We Found An Neuron in GPT-2

11 Feb 2023 18:27 UTC

LW: 141 AF: 53

Apart Research AI Alignment Jam Interpretability (ML & AI)

We started out with the question: How does GPT-2 know when to use the word "an" over "a"? The choice depends on whether the word that comes after starts with a vowel or not, but GPT-2 can only output one word at a time.

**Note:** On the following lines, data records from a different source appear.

-- ==== Sys2Proof/Machine/Fabric.lean ====
section
/-! DEFINITION. Stage rings, the domain barrier, GSLOT, norm collectives and MIRROR (21_isa_engines.md R227 to R239; 23_isa_matrix.md R259, R260; 29_gallery.md R296, R297). -/

namespace Sys2Proof.Machine

/-! ### Stage rings (21 R227 to R231) -/

/-- Ring `n` of a team. -/
def Team.ring (t : Team) (n : Nat) : Ring := tgetD t.rings n {}
def State.setRing (s : State) (team n : Nat) (r : Ring) : State := let t := s.team team; s.setTeam team { t with rings := tset t.rings n r }

/-- The stage and expected phase of a ticket (21 R229). -/
def ticketStage (x : W32) : Nat := (getBits x 0 4).toNat
def ticketPhase (x : W32) : Bool := x.getLsbD 4
/-- The ticket of a stage and phase. -/
def ticketOf (stage : Nat) (phase : Bool) : W32 := BitVec.ofNat 32 (stage % 16 + if phase then 16 else 0)

/-- The ring does not exist (21 R228). -/
def ringAbsent (f : FE) (s : State) (g : Group) : Bool := !((s.teamOf g).ring f.rid.toNat).en
/-- The ring does not exist, or the ticket names a stage above NST (21 R228). -/
def ticketBad (f : FE) (s : State) (g : Group) : Bool :=
  ringAbsent f s g || ((s.teamOf g).ring f.rid.toNat).nst.toNat < ticketStage (g.rs f.sx.toNat)

/-- The operations that a deferred ring operation of the group waits for: its outstanding accesses and tile moves, and, with a token, its engine operations that named it (21 R230). -/
def State.ringWaits (s : State) (g : Group) (tok : Option Nat) : List Nat :=
  ((g.pend.filter fun p => !p.done).map (·.id)) ++ ((g.moves.filter fun m => !m.done).map (·.id)) ++
  (match tok with
   | none => []
   | some t => (s.ops.filter fun p => p.2.token == t && p.2.group == s.who && p.2.status != .cancelled).map (·.1))

/-- A deferred ring operation joins the group's four; a fifth stalls (21 R230). -/
def deferRing (rel : Bool) (f : FE) (tok : Option Nat) (s : State) (g : Group) : Eff :=
  if 4 ≤ g.ringOps.length then .stall s
  else
    let x := g.rs f.sx.toNat
    .done (s.setCur { g with ringOps := g.ringOps ++ [{ rel := rel, ring := f.rid.toNat, stage := ticketStage x, phase := ticketPhase x, tok := tok, waits := s.ringWaits g tok }] })

/-- RPUSH (21 R230). -/
def execRpush (f : FE) (s : State) : Host.Outcome State Fault Refusal :=
  let i := Instr.info (.rpush f)
  issue i (ticketBad f) never (whenActive i (deferRing false f (if f.mod == 1 then some f.tok.toNat else none))) s

/-- RREL (21 R230). -/
def execRrel (f : FE) (s : State) : Host.Outcome State Fault Refusal :=
  let i := Instr.info (.rrel f)
  issue i (ticketBad f) never (whenActive i (deferRing true f none)) s

/-- A cursor goes up by one stage; past NST it wraps and its lap flips (21 R229). -/
def Ring.bump (r : Ring) (stage : BitVec 4) (lap : Bool) : BitVec 4 × Bool := if r.nst.toNat ≤ stage.toNat then (0, !lap) else (stage + 1, lap)

/-- RPOP: where a group with a higher gid has already popped this side in the cycle, the pop falls into the next one, so that the tickets of a cycle go out in ascending gid (21 R229; assumption log 50). -/
def execRpop (f : FE) (s : State) : Host.Outcome State Fault Refusal :=
  let i := Instr.info (.rpop f)
  issue i (ringAbsent f) never (whenActive i fun s g =>
    let r := (s.teamOf g).ring f.rid.toNat
    let side := if f.mod == 0 then 1 else 0
    if (match tget r.popAt side with | some (n, gid) => n == s.cycle && g.gid < gid | none => false) then .stall s
    else
      let r0 := { r with popAt := tset r.popAt side (s.cycle, g.gid) }
      let (x, r1) : W32 × Ring :=
        if f.mod == 0 then let n := r.bump r.pstg r.plap; (ticketOf r.pstg.toNat r.plap, { r0 with pstg := n.1, plap := n.2 })
        else let n := r.bump r.cstg r.clap; (ticketOf r.cstg.toNat (!r.clap), { r0 with cstg := n.1, clap := n.2 })
      .done ((s.setRing g.team f.rid.toNat r1).setCur (g.ws f.sr.toNat x))) s

/-- RWAIT: ends its clause; the group then waits for the phase bit (21 R231). -/
def execRwait (f : FE) (s : State) : Host.Outcome State Fault Refusal :=
  let i := Instr.info (.rwait f)
  issue i (ticketBad f) never (whenActive i fun s g =>
    let x := g.rs f.sx.toNat
    .done (s.setCur { g with wait := .rwait f.rid.toNat (ticketStage x) (f.mod == 0) (ticketPhase x) })) s

/-- An operation that a deferred ring operation waits for has completed. -/
def State.ringClear (s : State) (g : Group) (n : Nat) : Bool :=
  (g.pend.all fun p => p.id != n || p.done) && (g.moves.all fun m => m.id != n || m.done) &&
  (match s.op n with | some o => o.status == .cancelled | none => true)

/-- The ring before the flips of a cycle: its phase bits are what RWAIT sees until the next one (21 R231). -/
def Ring.flips (r : Ring) (cycle : Nat) : Ring := { r with fph0 := (r.seen cycle).1, eph0 := (r.seen cycle).2, flipAt := some cycle }

/-- The flips of one ring operation (21 R230). -/
def Ring.apply (r : Ring) (cycle : Nat) (rel : Bool) (stage : Nat) : Ring :=
  if rel then
    let n := tgetD r.rels stage 0 + 1
    if n = r.reln.toNat + 1 then { r.flips cycle with rels := tset r.rels stage 0, eph := r.eph ^^^ (1#16 <<< stage) }
    else { r with rels := tset r.rels stage n }
  else { r.flips cycle with fph := r.fph ^^^ (1#16 <<< stage) }

/-- RING_OP_EFFECT for group `s.who`: its oldest deferred ring operation takes effect once what it waits for has completed; a saved team's wait (21 R230). -/
def execRingOpEffect (s : State) : Host.Outcome State Fault Refusal :=
  let g := s.cur
  let t := s.teamOf g
  match g.ringOps with
  | [] => .next s
  | o :: rest =>
    if t.live && (t.save == .running || t.save == .preempting) && o.waits.all (s.ringClear g) then
      .next ((s.setRing g.team o.ring ((t.ring o.ring).apply s.cycle o.rel o.stage)).setCur { g with ringOps := rest })
    else .next s

/-- RWAIT_RELEASE for group `s.who`: the phase bit has the expected value; the acquire at team scope does nothing to L1 (15 R166, 21 R231). -/
def execRwaitRelease (s : State) : Host.Outcome State Fault Refusal :=
  let g := s.cur
  match g.wait with
  | .rwait ring stage full phase =>
    if g.status == .live && (s.teamOf g).live && (s.teamOf g).ringMet s.cycle ring stage full phase then .next (s.setCur { g with wait := .none }) else .next s
  | _ => .next s

/-! ### The domain barrier (21 R236; 29 R311) -/

/-- One arrival at a barrier's home: the first fixes the expected count; the answer holds the arrivals that a completion releases (21 R236, 29 R311). -/
def GBar.arrive (b : GBar) (count dev tag : Nat) : GBar × List (Nat × Nat) :=
  let want := if b.count = 0 then count else b.want
  let all := b.arrivals ++ [(dev, tag)]
  if want ≤ b.count + 1 then ({ phases := b.phases + 1, want := 0, count := 0, arrivals := [] }, all)
  else ({ b with want := want, count := b.count + 1, arrivals := all }, [])

/-- An arrival is counted at this device for a context with no domain job, and sent to the barrier's home for any other (29 R307, R311). -/
def State.gbarArrive (s : State) (g : Group) (n : Nat) (count : W32) : State :=
  let ctx := (s.teamOf g).ctx
  let (tag, s1) := s.fresh
  let s2 := s1.setCur { g with wait := .gbar n tag }
  let c := s2.ctx ctx
  if c.djob = 0 then
    let (b, out) := (tgetD c.gbars n {}).arrive count.toNat s2.gal.me tag
    s2.setCtx ctx { c with gbars := tset c.gbars n b, gbarDone := c.gbarDone ++ out.map (·.2) }
  else s2.sendPkt ctx { src := s2.gal.me, dst := c.gbhome, djob := c.djob, tag := tag, kind := .gbarArrive n count }

/-- GBAR: a release at domain scope of all colours, then an arrival, then the wait (21 R236). -/
def execGbar (f : FE) (s : State) : Host.Outcome State Fault Refusal :=
  let i := Instr.info (.gbar f)
  issue i never never (whenActive i fun s g =>
    if writesOpen g.pend 0xFF || g.spadOpen then hold s
    else
      match s.releaseAt g 4 0xFF with
      | .error _ => hold s
      | .ok (s1, false) => hold s1
      | .ok (s1, true) => .done (s1.gbarArrive s1.cur f.rid.toNat (g.rs f.sx.toNat))) s

/-! ### GSLOT (21 R235; 29 R296 to R298) -/

/-- Steps of a flight (29 R296). -/
def Gallery.flight (g : Gallery) : Nat := (g.devices - 1 + 127) / 128
/-- Nanoseconds of `n` core cycles, at 1.4 cycles each, or 0.7 in P2 (29 R297, 33 R337). -/
def Gallery.nsOf (g : Gallery) (n : Nat) : Nat := n * (if g.slow then 10 else 5) / 7
/-- The reference as the device counts it at a cycle, in nanoseconds (29 R298). -/
def Gallery.nsAt (g : Gallery) (cycle : Nat) : Nat := g.timeNs + g.nsOf (cycle - g.markAt)
/-- The step that a cycle lies in (29 R297). -/
def Gallery.stepAt (g : Gallery) (cycle : Nat) : Nat := (g.nsAt cycle - g.epoch) / g.stepNs
/-- The cycle from which the light of step `n` is valid, rounded up (29 R297). -/
def Gallery.lightCycle (g : Gallery) (n : Nat) : Nat := g.markAt + ((g.epoch + n * g.stepNs + 48 - g.timeNs) * 7 + (if g.slow then 9 else 4)) / (if g.slow then 10 else 5)
/-- The ports of a flight step that connect a peer. -/
def Gallery.portsTo (g : Gallery) (k peer : Nat) : List Nat :=
  (List.range 128).filter fun p => let e := tgetD g.caltab (128 * k + p) 0; e.getLsbD 15 && (getBits e 0 12).toNat == peer
/-- Steps from step `n` on until a peer is connected (29 R296, R299). -/
def Gallery.stepsUntil (g : Gallery) (n peer : Nat) : Option Nat :=
  (List.range g.flight).find? fun d => g.portsTo ((n + d) % g.flight) peer != []

/-- The device takes part in step `n`: it is aligned, and a boundary has passed since it was (29 R298). -/
def Gallery.takesPart (g : Gallery) (n : Nat) : Bool := g.aligned && g.from_ ≤ n

/-- What GSLOT returns (21 R235). -/
def State.gslot (s : State) (p : Nat) : W32 × W32 :=
  let gal := s.gal
  let none_ : W32 × W32 := (0xFFFFFFFF, 0xFFFFFFFF)
  if !gal.takesPart (gal.stepAt s.cycle) then none_
  else if gal.devices ≤ p || gal.lost.contains p then none_
  else if p = gal.me then (0, 0)
  else
    let n := gal.stepAt s.cycle
    match gal.stepsUntil n p with
    | none => none_
    | some d => (BitVec.ofNat 32 d, BitVec.ofNat 32 (min (gal.lightCycle (n + d) - s.cycle) 0xFFFFFFFF))

/-- GSLOT (21 R235). -/
def execGslot (f : FE) (s : State) : Host.Outcome State Fault Refusal :=
  let i := Instr.info (.gslot f)
  issue i never never (whenActive i fun s g =>
    let r := s.gslot (g.rs f.sx.toNat).toNat
    .done (s.setCur ((g.ws f.sr.toNat r.1).ws (f.sr.toNat + 1) r.2))) s

/-! ### Norm collectives (21 R237, R238; 23 R260) -/

/-- A core's partial: the exact sum of its contributions, rounded once (21 R237). -/
def normPartial (xs : List W32) : Nat :=
  let sum := xs.foldl (fun (a : Option FNum) x => some (match a with
    | none => fmtF32.decode x.toNat
    | some y => addNum .rne y (fmtF32.decode x.toNat))) none
  (cvt (sum.getD (.fin false 0 0)) fmtF32 .rne false).1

We still don’t have a full answer, but we did find a single MLP neuron in GPT-2 Large that is crucial for predicting the token " an". And we also found that the weights of this neuron correspond with the embedding of the " an" token, which led us to find other neurons that predict a specific token.

Discovering the Neuron

Choosing the prompt

It was surprisingly hard to think of a prompt where GPT-2 would output “ an” (the leading space is part of the token) as the top prediction. Eventually we gave up with GPT-2_small and switched to GPT-2_large. As we’ll see later, even GPT-2_large systematically under-predicts the token “ an”. This may be because smaller language models lean on the higher frequency of " a" to make a best guess. The prompt we finally found that gave a high (64%) probability for “ an” was:

“I climbed up the pear tree and picked a pear. I climbed up the apple tree and picked”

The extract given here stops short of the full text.